AUTHOR=Shahhosseini Mohsen , Hu Guiping , Archontoulis Sotirios V. 

TITLE=Forecasting Corn Yield With Machine Learning Ensembles

JOURNAL=Frontiers in Plant Science

VOLUME=Volume 11 - 2020

YEAR=2020

URL=https://www.frontiersin.org/journals/plant-science/articles/10.3389/fpls.2020.01120

DOI=10.3389/fpls.2020.01120

ISSN=1664-462X

ABSTRACT=The emergence of new technologies to synthesize and analyze big data with high-performance computing, has increased our capacity to more accurately predict crop yields. Recent research has shown that Machine learning (ML) can provide reasonable predictions, faster, and with higher flexibility compared to simulation crop modeling. However, a single machine learning model can be outperformed by a “committee” of models (machine learning ensembles) that can reduce prediction bias, variance, or both and is able to better capture the underlying distribution of the data.

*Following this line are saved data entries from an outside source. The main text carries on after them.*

-- ==== Sys2Proof/Laws/KeepCommit.lean ====
section
/-!
SUPPORT. KeepCommit.lean: each operation of Machine/Commit.lean keeps: the invariant, the queue, and every part of the state that no hypothesis names.
-/
namespace Sys2Proof.Machine
set_option Elab.async false

theorem State.commitEnd_keeps {pm : Parts} {st0 : State} {s : State} {result : Nat} (hk0 : Keeps pm st0 s) (p_flight : pm.flight = true := by
    assumption) (p_nextId : pm.nextId = true := by assumption) (p_sched : pm.sched = true := by assumption) (p_fxps : pm.fxps = true := by assumption)
    (p_mirror : pm.mirror = true := by assumption) (p_journal : pm.journal = true := by assumption) (p_power : pm.power = true := by assumption)
    (p_count : pm.count = true := by assumption) (p_mgmt : pm.mgmt = true := by assumption) : Keeps pm st0 (State.commitEnd s result) := by
  unfold State.commitEnd
  try dsimp only
  with_reducible repeat' (first | assumption | apply State.notice_keeps | apply State.finish_keeps | apply Keeps.ite
                                | (refine Keeps.lit ?_ rfl; first | assumption | apply State.notice_keeps | apply State.finish_keeps | apply Keeps.ite)
                                | (split <;> try dsimp only))

theorem State.commitGo_keeps {pm : Parts} {st0 : State} {s : State} {req : Option Nat} (hk0 : Keeps pm st0 s) (p_sched : pm.sched = true := by
    assumption) : Keeps pm st0 (State.commitGo s req) := by
  unfold State.commitGo
  try dsimp only
  with_reducible repeat' (first | assumption | apply Keeps.ite | (refine Keeps.lit ?_ rfl; first | assumption | apply Keeps.ite)
                                | (split <;> try dsimp only))

theorem execArbCommitGo_keeps {pm : Parts} {st0 : State} {v : BitVec 32} {s : State} (hk0 : Keeps pm st0 s) (p_sched : pm.sched = true := by
    assumption) : ∃ u0, execArbCommitGo v s = .next u0 ∧ Keeps pm st0 u0 := by
  unfold execArbCommitGo
  refine ⟨_, rfl, ?_⟩
  try dsimp only
  with_reducible repeat' (first | assumption | apply State.commitGo_keeps | apply Keeps.ite | (split <;> try dsimp only))

theorem execCommitChecksDone_keeps {pm : Parts} {st0 : State} {s : State} (hk0 : Keeps pm st0 s) (p_flight : pm.flight = true := by assumption)
    (p_nextId : pm.nextId = true := by assumption) (p_sched : pm.sched = true := by assumption) (p_fxps : pm.fxps = true := by assumption) (p_err :
    pm.err = true := by assumption) (p_mirror : pm.mirror = true := by assumption) (p_journal : pm.journal = true := by assumption) (p_power :
    pm.power = true := by assumption) (p_trace : pm.trace = true := by assumption) (p_count : pm.count = true := by assumption) (p_mgmt : pm.mgmt =
    true := by assumption) : ∃ u0, execCommitChecksDone s = .next u0 ∧ Keeps pm st0 u0 := by
  unfold execCommitChecksDone
  refine ⟨_, rfl, ?_⟩
  split
  · apply Keeps.ite hk0
    generalize s.firstInvalid = o
    rcases o with _ | ⟨p, i⟩
    · generalize s.firstOver.or _ = o
      cases o
      · with_reducible exact Keeps.lit hk0 rfl
      · exact State.commitEnd_keeps (State.raise_keeps hk0)
    · exact State.commitEnd_keeps (State.raise_keeps hk0)
  · exact hk0

theorem State.switchAll_keeps {pm : Parts} {st0 : State} {s : State} (hk0 : Keeps pm st0 s) (p_sched : pm.sched = true := by assumption) (p_count :
    pm.count = true := by assumption) (p_mgmt : pm.mgmt = true := by assumption) : Keeps pm st0 (State.switchAll s) := by
  unfold State.switchAll
  try dsimp only
  with_reducible repeat' (first | assumption | apply State.setAct_keeps | apply State.regrade_keeps | apply Keeps.foldl | refine Keeps.foldlP ?_ ?_
                                | (refine Keeps.lit ?_ rfl; first | assumption | apply State.setAct_keeps | apply State.regrade_keeps | apply Keeps.foldl)
                                | (intro _ _ _; try dsimp only) | (split <;> try dsimp only))

theorem execCommitSwitch_keeps {pm : Parts} {st0 : State} {s : State} (hk0 : Keeps pm st0 s) (p_flight : pm.flight = true := by assumption) (p_nextId
    : pm.nextId = true := by assumption) (p_sched : pm.sched = true := by assumption) (p_fxps : pm.fxps = true := by assumption) (p_mirror : pm.mirror
    = true := by assumption) (p_journal : pm.journal = true := by assumption) (p_power : pm.power = true := by assumption) (p_count : pm.count = true
    := by assumption) (p_mgmt : pm.mgmt = true := by assumption) : ∃ u0, execCommitSwitch s = .next u0 ∧ Keeps pm st0 u0 := by
  unfold execCommitSwitch
  refine ⟨_, rfl, ?_⟩
  try dsimp only
  with_reducible repeat' (first | assumption | apply State.commitEnd_keeps | apply State.switchAll_keeps | apply Keeps.ite
                                | (split <;> try dsimp only))

theorem execCommitNoEpoch_keeps {pm : Parts} {st0 : State} {s : State} (hk0 : Keeps pm st0 s) (p_flight : pm.flight = true := by assumption) (p_nextId
    : pm.nextId = true := by assumption) (p_sched : pm.sched = true := by assumption) (p_fxps : pm.fxps = true := by assumption) (p_err : pm.err =
    true := by assumption) (p_mirror : pm.mirror = true := by assumption) (p_journal : pm.journal = true := by assumption) (p_power : pm.power = true
    := by assumption) (p_trace : pm.trace = true := by assumption) (p_count : pm.count = true := by assumption) (p_mgmt : pm.mgmt = true := by
    assumption) : ∃ u0, execCommitNoEpoch s = .next u0 ∧ Keeps pm st0 u0 := by
  unfold execCommitNoEpoch
  refine ⟨_, rfl, ?_⟩
  try dsimp only
  with_reducible repeat' (first | assumption | apply State.commitEnd_keeps | apply State.raise_keeps | apply Keeps.ite | (split <;> try dsimp only))

theorem State.epochEdge_keeps {pm : Parts} {st0 : State} {s : State} (hk0 : Keeps pm st0 s) (p_sched : pm.sched = true := by assumption) (p_err :
    pm.err = true := by assumption) (p_trace : pm.trace = true := by assumption) (p_mgmt : pm.mgmt = true := by assumption) : Keeps pm st0
    (State.epochEdge s) := by
  unfold State.epochEdge
  try dsimp only
  with_reducible repeat' (first | assumption | apply State.raise_keeps | apply Keeps.ite
                                | (refine Keeps.lit ?_ rfl; first | assumption | apply State.raise_keeps | apply Keeps.ite)
                                | (split <;> try dsimp only))

theorem execEpochEdge_keeps {pm : Parts} {st0 : State} {s : State} (hk0 : Keeps pm st0 s) (p_sched : pm.sched = true := by assumption) (p_err : pm.err
    = true := by assumption) (p_journal : pm.journal = true := by assumption) (p_trace : pm.trace = true := by assumption) (p_mgmt : pm.mgmt = true :=
    by assumption) : ∃ u0, execEpochEdge s = .next u0 ∧ Keeps pm st0 u0 := by
  unfold execEpochEdge
  refine ⟨_, rfl, ?_⟩
  try dsimp only
  with_reducible repeat' (first | assumption | apply State.epochEdge_keeps | apply State.recInput_keeps | apply Keeps.ite
                                | (split <;> try dsimp only))

theorem State.reducedNow_keeps {pm : Parts} {st0 : State} {s : State} (hk0 : Keeps pm st0 s) (p_sched : pm.sched = true := by assumption) (p_count :
    pm.count = true := by assumption) (p_mgmt : pm.mgmt = true := by assumption) : Keeps pm st0 (State.reducedNow s) := by
  unfold State.reducedNow
  try dsimp only
  with_reducible repeat' (first | assumption | apply State.regrade_keeps | apply State.notice_keeps | apply Keeps.ite | apply Keeps.foldl
                                | refine Keeps.foldlP ?_ ?_
                                | (refine Keeps.lit ?_ rfl; first | assumption | apply State.regrade_keeps | apply State.notice_keeps | apply Keeps.ite | apply Keeps.foldl)
                                | (intro _ _ _; try dsimp only) | (split <;> try dsimp only))

theorem execEpochEnd_keeps {pm : Parts} {st0 : State} {s : State} (hk0 : Keeps pm st0 s) (p_sched : pm.sched = true := by assumption) : ∃ u0,
    execEpochEnd s = .next u0 ∧ Keeps pm st0 u0 := by
  unfold execEpochEnd
  refine ⟨_, rfl, ?_⟩
  try dsimp only
  with_reducible repeat' (first | assumption | apply Keeps.ite | (refine Keeps.lit ?_ rfl; first | assumption | apply Keeps.ite)
                                | (split <;> try dsimp only))

theorem execRegWindowBoundary_keeps {pm : Parts} {st0 : State} {s : State} (hk0 : Keeps pm st0 s) (p_sched : pm.sched = true := by assumption)
    (p_count : pm.count = true := by assumption) (p_mgmt : pm.mgmt = true := by assumption) : ∃ u0, execRegWindowBoundary s = .next u0 ∧ Keeps pm st0
    u0 := by
  unfold execRegWindowBoundary
  refine ⟨_, rfl, ?_⟩
  try dsimp only
  with_reducible repeat' (first | assumption | apply State.reducedNow_keeps | apply Keeps.ite
                                | (refine Keeps.lit ?_ rfl; first | assumption | apply State.reducedNow_keeps | apply Keeps.ite)
                                | (split <;> try dsimp only))

theorem State.capacityLoss_keeps {pm : Parts} {st0 : State} {s : State} {unit : Nat} {r : Nat} {old : Int} {reason : Nat} (hk0 : Keeps pm st0 s)
    (p_sched : pm.sched = true := by assumption) (p_err : pm.err = true := by assumption) (p_trace : pm.trace = true := by assumption) (p_mgmt :
    pm.mgmt = true := by assumption) : Keeps pm st0 (State.capacityLoss s unit r old reason) := by
  unfold State.capacityLoss
  try dsimp only
  with_reducible repeat' (first | assumption | apply State.raise_keeps | apply Keeps.ite | apply Keeps.foldl | refine Keeps.foldlP ?_ ?_
                                | (refine Keeps.lit ?_ rfl; first | assumption | apply State.raise_keeps | apply Keeps.ite | apply Keeps.foldl)
                                | (intro _ _ _; try dsimp only) | (split <;> try dsimp only))

theorem State.void_keeps {pm : Parts} {st0 : State} {s : State} {k : Nat} (hk0 : Keeps pm st0 s) (p_sched : pm.sched = true := by assumption) : Keeps
    pm st0 (State.void s k) := by
  unfold State.void
  try dsimp only
  with_reducible repeat' (first | assumption | (refine Keeps.lit ?_ rfl; first | assumption) | (split <;> try dsimp only))

end Sys2Proof.Machine
end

This paper provides a machine leaning based framework to forecast corn yields in three US Corn Belt states (Illinois, Indiana, and Iowa) considering complete and partial in-season weather knowledge. Several ensemble models are designed using blocked sequential procedure to generate out-of-bag predictions. The forecasts are made in county-level scale and aggregated for agricultural district, and state level scales. Results show that ensemble models based on weighted average of the base learners (average ensemble, exponentially weighted average ensemble (EWA), and optimized weighted ensemble) outperform individual models. Specifically, the proposed ensemble model could achieve best prediction accuracy (RRMSE of 7.8%) and least mean bias error (-6.06 bu/acre) compared to other developed models. Comparing our proposed model forecasts with the literature demonstrates the superiority of forecasts made by our proposed ensemble model. Results from the scenario of having partial in-season weather knowledge reveals that decent yield forecasts with RRMSE of 8.2% can be made as early as June 1st. Moreover, it was shown that the proposed model performed better than individual models and benchmark ensembles at agricultural district and state-level scales as well as county-level scale. To find the marginal effect of each input feature on the forecasts made by the proposed ensemble model, a methodology is suggested that is the basis for finding feature importance for the ensemble model. The findings suggest that weather features corresponding to weather in weeks 18-24 (May 1st to June 1st) are the most important input features.